/-- Right after a hard reset, an image read that the memory does not answer leaves SETS, both slot and drop banks, DTRIM,
PREAMP, STRIM, the tracking table, BUS with empty send lists, TALKSRC, the talk register and LINES at their reset values,
enables both ports, starts the local frame timer at frame 0, sets the ring state to FORMING, puts both spans into DEFECT with
the default hold-off 1, starts the reload pass at a STAGE node 0, and queues the IMAGE notice BAD with cause READ and the RING
notice. That the RING notice shows the spans before their defects are evaluated is the model's order (log entry 39), and the
first local frame is frame 0 (log entry 10). -/
def Obligations.StartUpWithoutImage : Prop :=
  ∀ (id : NodeId) (role : Role) (protect : Bool) (q : List Instr), ∃ t,
    exec (.imageLoadComplete none) (State.ofStraps id role protect q) = .next t
    ∧ (∀ p, (t.port p).enabled = true) ∧ t.timing.running = true ∧ t.timing.frame = 0 ∧ t.timing.superframe = 0
    ∧ t.ring.state = .forming ∧ (∀ p, (t.span p).state = .defect ∧ (t.span p).holdoff = 1)
    ∧ t.sets = ⟨24, 1, 500, 2000, 0, 1, 0, 8191⟩ ∧ t.image.optn = ⟨false, 4, 24⟩ ∧ t.image.retained = none
    ∧ t.image.loading = false ∧ t.present.delay = 24
    ∧ (∀ bank i, i < 128 → (t.plan.slots bank).get i = ⟨none, .silent⟩)
    ∧ (∀ bank i, i < 64 → (t.plan.drops bank).get i = .silent) ∧ (∀ i, i < 64 → t.plan.dtrim.get i = 0)
    ∧ (∀ n, n < 64 → t.entry n = ⟨⟨0, false, false⟩, none, .held, 0, none, none, false, false⟩)
    ∧ (∀ n, n < 64 → t.tracking.strim.get n = 0) ∧ (∀ k, k < 256 → t.tracking.table.get k = 0)
    ∧ (∀ b, b < 16 → t.bus b = ⟨0, 0, 0, 0, 0, 0, 0, 0, [], false, none⟩)
    ∧ (∀ i, t.talkSource i = ⟨false, 0, .localIn 0, 0, none⟩) ∧ (∀ c, c < 4 → t.talkRow c = ⟨none, none, none⟩)
    ∧ (∀ n, n < 8 → t.line n = ⟨.off, false, 0, none, none⟩)
    ∧ t.preamp.reload = (if role = .stage ∧ id = 0 then
        (List.range 64).map fun n => ⟨n / 16, n % 16, ⟨0, false, false⟩, 4⟩ else [])
    ∧ t.notices = [⟨.image, id.val, [2, 0], 1⟩, ⟨.ring, id.val, [1, 0, 0, 0, 0], 1⟩]

/-- The chunk area that a STORE builds from a state, behind its 11-byte header, passes the tests of the image; loading it at
a node of the same role gives exactly the slot banks, drop banks and drop trims of the stored state, with bank A active, no
swap pending and no outgoing plan, and keeps the area as the retained image. The premises say that the area fits, that the
trims are in range, and that a desk plays no bus. The number byte of an entry without a number is the model's choice (log
entry 29), and so is the order of the chunks (log entry 72). -/
def Obligations.StoredPlanRoundTrip : Prop :=
  ∀ (s u : State) (o : Optn),
    let area := s.storeArea o.bytes
    let memory := [0x4F#8, 0x4C#8, 0x54#8, 0x49#8, 1#8] ++ word16 area.length ++ crc32Bytes area ++ area
    area.length ≤ 4085 → u.image.loading = true → u.straps.role = s.straps.role →
    (∀ n, n < 64 → -128 ≤ s.plan.dtrim.get n ∧ s.plan.dtrim.get n ≤ 63) →
    (s.isDesk = true → ∀ bank n b, n < 64 → (s.plan.drops bank).get n ≠ .bus b) →
    ∃ t, exec (.imageLoadComplete (some memory)) u = .next t
      ∧ t.plan = { active := .a, swap := none, slotA := s.plan.slotA, slotB := s.plan.slotB, dropA := s.plan.dropA
                   dropB := s.plan.dropB, outgoing := none, dtrim := s.plan.dtrim }
      ∧ t.image.retained = some area ∧ t.image.loading = false

/-- For every cell whose Length fits one byte, the 24 bytes of its encoding have a CRC that matches and read back as the
same cell, every field at every value. That payload bytes beyond the Length are kept is the model's choice (log entry 68). -/
def Obligations.CellsReadBackAsWritten : Prop :=
  ∀ c : Cell, c.length < 256 → cellCrcOk c.encode.toList = true ∧ cellFields c.encode.toList = c

/-- For every primary or supervision frame with a frame number of 47 or less and a 16-bit superframe number, the bytes sent
on the fibre are judged good and read back as the same frame. With a frame number from 48 to 255 the same bytes are judged
bad, although the CRC matches. -/
def Obligations.FramesReadBackAsSent : Prop :=
  ∀ f : Frame, f.header.superframe < 65536 →
    (f.header.frame ≤ 47 → judgeFrame f.bytes = some f)
    ∧ (48 ≤ f.header.frame → f.header.frame < 256 → judgeFrame f.bytes = none)
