-- ==== Sys2Proof/Laws/State.lean ====
section
/-! SUPPORT. What each update of the state leaves: one lemma per field and update, so that no proof unfolds one. -/

namespace Sys2Proof.Machine

@[simp] theorem State.setStraps_straps (s : State) (x : Straps) : (s.setStraps x).straps = x := rfl
@[simp] theorem State.setStraps_portE (s : State) (x : Straps) : (s.setStraps x).portE = s.portE := rfl
@[simp] theorem State.setStraps_portW (s : State) (x : Straps) : (s.setStraps x).portW = s.portW := rfl
@[simp] theorem State.setStraps_timing (s : State) (x : Straps) : (s.setStraps x).timing = s.timing := rfl
@[simp] theorem State.setStraps_ring (s : State) (x : Straps) : (s.setStraps x).ring = s.ring := rfl
@[simp] theorem State.setStraps_members (s : State) (x : Straps) : (s.setStraps x).members = s.members := rfl
@[simp] theorem State.setStraps_service (s : State) (x : Straps) : (s.setStraps x).service = s.service := rfl
@[simp] theorem State.setStraps_plan (s : State) (x : Straps) : (s.setStraps x).plan = s.plan := rfl
@[simp] theorem State.setStraps_present (s : State) (x : Straps) : (s.setStraps x).present = s.present := rfl
@[simp] theorem State.setStraps_checker (s : State) (x : Straps) : (s.setStraps x).checker = s.checker := rfl
@[simp] theorem State.setStraps_audio (s : State) (x : Straps) : (s.setStraps x).audio = s.audio := rfl
@[simp] theorem State.setStraps_preamp (s : State) (x : Straps) : (s.setStraps x).preamp = s.preamp := rfl
@[simp] theorem State.setStraps_tracking (s : State) (x : Straps) : (s.setStraps x).tracking = s.tracking := rfl
@[simp] theorem State.setStraps_buses (s : State) (x : Straps) : (s.setStraps x).buses = s.buses := rfl
@[simp] theorem State.setStraps_talk (s : State) (x : Straps) : (s.setStraps x).talk = s.talk := rfl
@[simp] theorem State.setStraps_lines (s : State) (x : Straps) : (s.setStraps x).lines = s.lines := rfl
@[simp] theorem State.setStraps_sets (s : State) (x : Straps) : (s.setStraps x).sets = s.sets := rfl
@[simp] theorem State.setStraps_notices (s : State) (x : Straps) : (s.setStraps x).notices = s.notices := rfl
@[simp] theorem State.setStraps_raised (s : State) (x : Straps) : (s.setStraps x).raised = s.raised := rfl
@[simp] theorem State.setStraps_counters (s : State) (x : Straps) : (s.setStraps x).counters = s.counters := rfl
@[simp] theorem State.setStraps_image (s : State) (x : Straps) : (s.setStraps x).image = s.image := rfl
@[simp] theorem State.setStraps_pending (s : State) (x : Straps) : (s.setStraps x).pending = s.pending := rfl

@[simp] theorem State.setPortE_straps (s : State) (x : Port) : (s.setPortE x).straps = s.straps := rfl
@[simp] theorem State.setPortE_portE (s : State) (x : Port) : (s.setPortE x).portE = x := rfl
@[simp] theorem State.setPortE_portW (s : State) (x : Port) : (s.setPortE x).portW = s.portW := rfl
@[simp] theorem State.setPortE_timing (s : State) (x : Port) : (s.setPortE x).timing = s.timing := rfl
@[simp] theorem State.setPortE_ring (s : State) (x : Port) : (s.setPortE x).ring = s.ring := rfl
@[simp] theorem State.setPortE_members (s : State) (x : Port) : (s.setPortE x).members = s.members := rfl
@[simp] theorem State.setPortE_service (s : State) (x : Port) : (s.setPortE x).service = s.service := rfl
@[simp] theorem State.setPortE_plan (s : State) (x : Port) : (s.setPortE x).plan = s.plan := rfl
@[simp] theorem State.setPortE_present (s : State) (x : Port) : (s.setPortE x).present = s.present := rfl
@[simp] theorem State.setPortE_checker (s : State) (x : Port) : (s.setPortE x).checker = s.checker := rfl
@[simp] theorem State.setPortE_audio (s : State) (x : Port) : (s.setPortE x).audio = s.audio := rfl
@[simp] theorem State.setPortE_preamp (s : State) (x : Port) : (s.setPortE x).preamp = s.preamp := rfl
@[simp] theorem State.setPortE_tracking (s : State) (x : Port) : (s.setPortE x).tracking = s.tracking := rfl
@[simp] theorem State.setPortE_buses (s : State) (x : Port) : (s.setPortE x).buses = s.buses := rfl
@[simp] theorem State.setPortE_talk (s : State) (x : Port) : (s.setPortE x).talk = s.talk := rfl
@[simp] theorem State.setPortE_lines (s : State) (x : Port) : (s.setPortE x).lines = s.lines := rfl
@[simp] theorem State.setPortE_sets (s : State) (x : Port) : (s.setPortE x).sets = s.sets := rfl
@[simp] theorem State.setPortE_notices (s : State) (x : Port) : (s.setPortE x).notices = s.notices := rfl
@[simp] theorem State.setPortE_raised (s : State) (x : Port) : (s.setPortE x).raised = s.raised := rfl
@[simp] theorem State.setPortE_counters (s : State) (x : Port) : (s.setPortE x).counters = s.counters := rfl
@[simp] theorem State.setPortE_image (s : State) (x : Port) : (s.setPortE x).image = s.image := rfl
@[simp] theorem State.setPortE_pending (s : State) (x : Port) : (s.setPortE x).pending = s.pending := rfl

@[simp] theorem State.setPortW_straps (s : State) (x : Port) : (s.setPortW x).straps = s.straps := rfl
@[simp] theorem State.setPortW_portE (s : State) (x : Port) : (s.setPortW x).portE = s.portE := rfl
@[simp] theorem State.setPortW_portW (s : State) (x : Port) : (s.setPortW x).portW = x := rfl
@[simp] theorem State.setPortW_timing (s : State) (x : Port) : (s.setPortW x).timing = s.timing := rfl
@[simp] theorem State.setPortW_ring (s : State) (x : Port) : (s.setPortW x).ring = s.ring := rfl
@[simp] theorem State.setPortW_members (s : State) (x : Port) : (s.setPortW x).members = s.members := rfl
@[simp] theorem State.setPortW_service (s : State) (x : Port) : (s.setPortW x).service = s.service := rfl
@[simp] theorem State.setPortW_plan (s : State) (x : Port) : (s.setPortW x).plan = s.plan := rfl
@[simp] theorem State.setPortW_present (s : State) (x : Port) : (s.setPortW x).present = s.present := rfl
@[simp] theorem State.setPortW_checker (s : State) (x : Port) : (s.setPortW x).checker = s.checker := rfl
@[simp] theorem State.setPortW_audio (s : State) (x : Port) : (s.setPortW x).audio = s.audio := rfl
@[simp] theorem State.setPortW_preamp (s : State) (x : Port) : (s.setPortW x).preamp = s.preamp := rfl
@[simp] theorem State.setPortW_tracking (s : State) (x : Port) : (s.setPortW x).tracking = s.tracking := rfl
@[simp] theorem State.setPortW_buses (s : State) (x : Port) : (s.setPortW x).buses = s.buses := rfl
@[simp] theorem State.setPortW_talk (s : State) (x : Port) : (s.setPortW x).talk = s.talk := rfl
@[simp] theorem State.setPortW_lines (s : State) (x : Port) : (s.setPortW x).lines = s.lines := rfl
@[simp] theorem State.setPortW_sets (s : State) (x : Port) : (s.setPortW x).sets = s.sets := rfl
@[simp] theorem State.setPortW_notices (s : State) (x : Port) : (s.setPortW x).notices = s.notices := rfl
@[simp] theorem State.setPortW_raised (s : State) (x : Port) : (s.setPortW x).raised = s.raised := rfl
@[simp] theorem State.setPortW_counters (s : State) (x : Port) : (s.setPortW x).counters = s.counters := rfl
@[simp] theorem State.setPortW_image (s : State) (x : Port) : (s.setPortW x).image = s.image := rfl
@[simp] theorem State.setPortW_pending (s : State) (x : Port) : (s.setPortW x).pending = s.pending := rfl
********
What you need to do
Given the data above, which lines hold the string "table"? Return them.

Written response
PREAMP, STRIM, the tracking table, BUS with empty send lists, TALKSRC, the talk register and LINES at their reset values,
    ∧ (∀ n, n < 64 → t.tracking.strim.get n = 0) ∧ (∀ k, k < 256 → t.tracking.table.get k = 0)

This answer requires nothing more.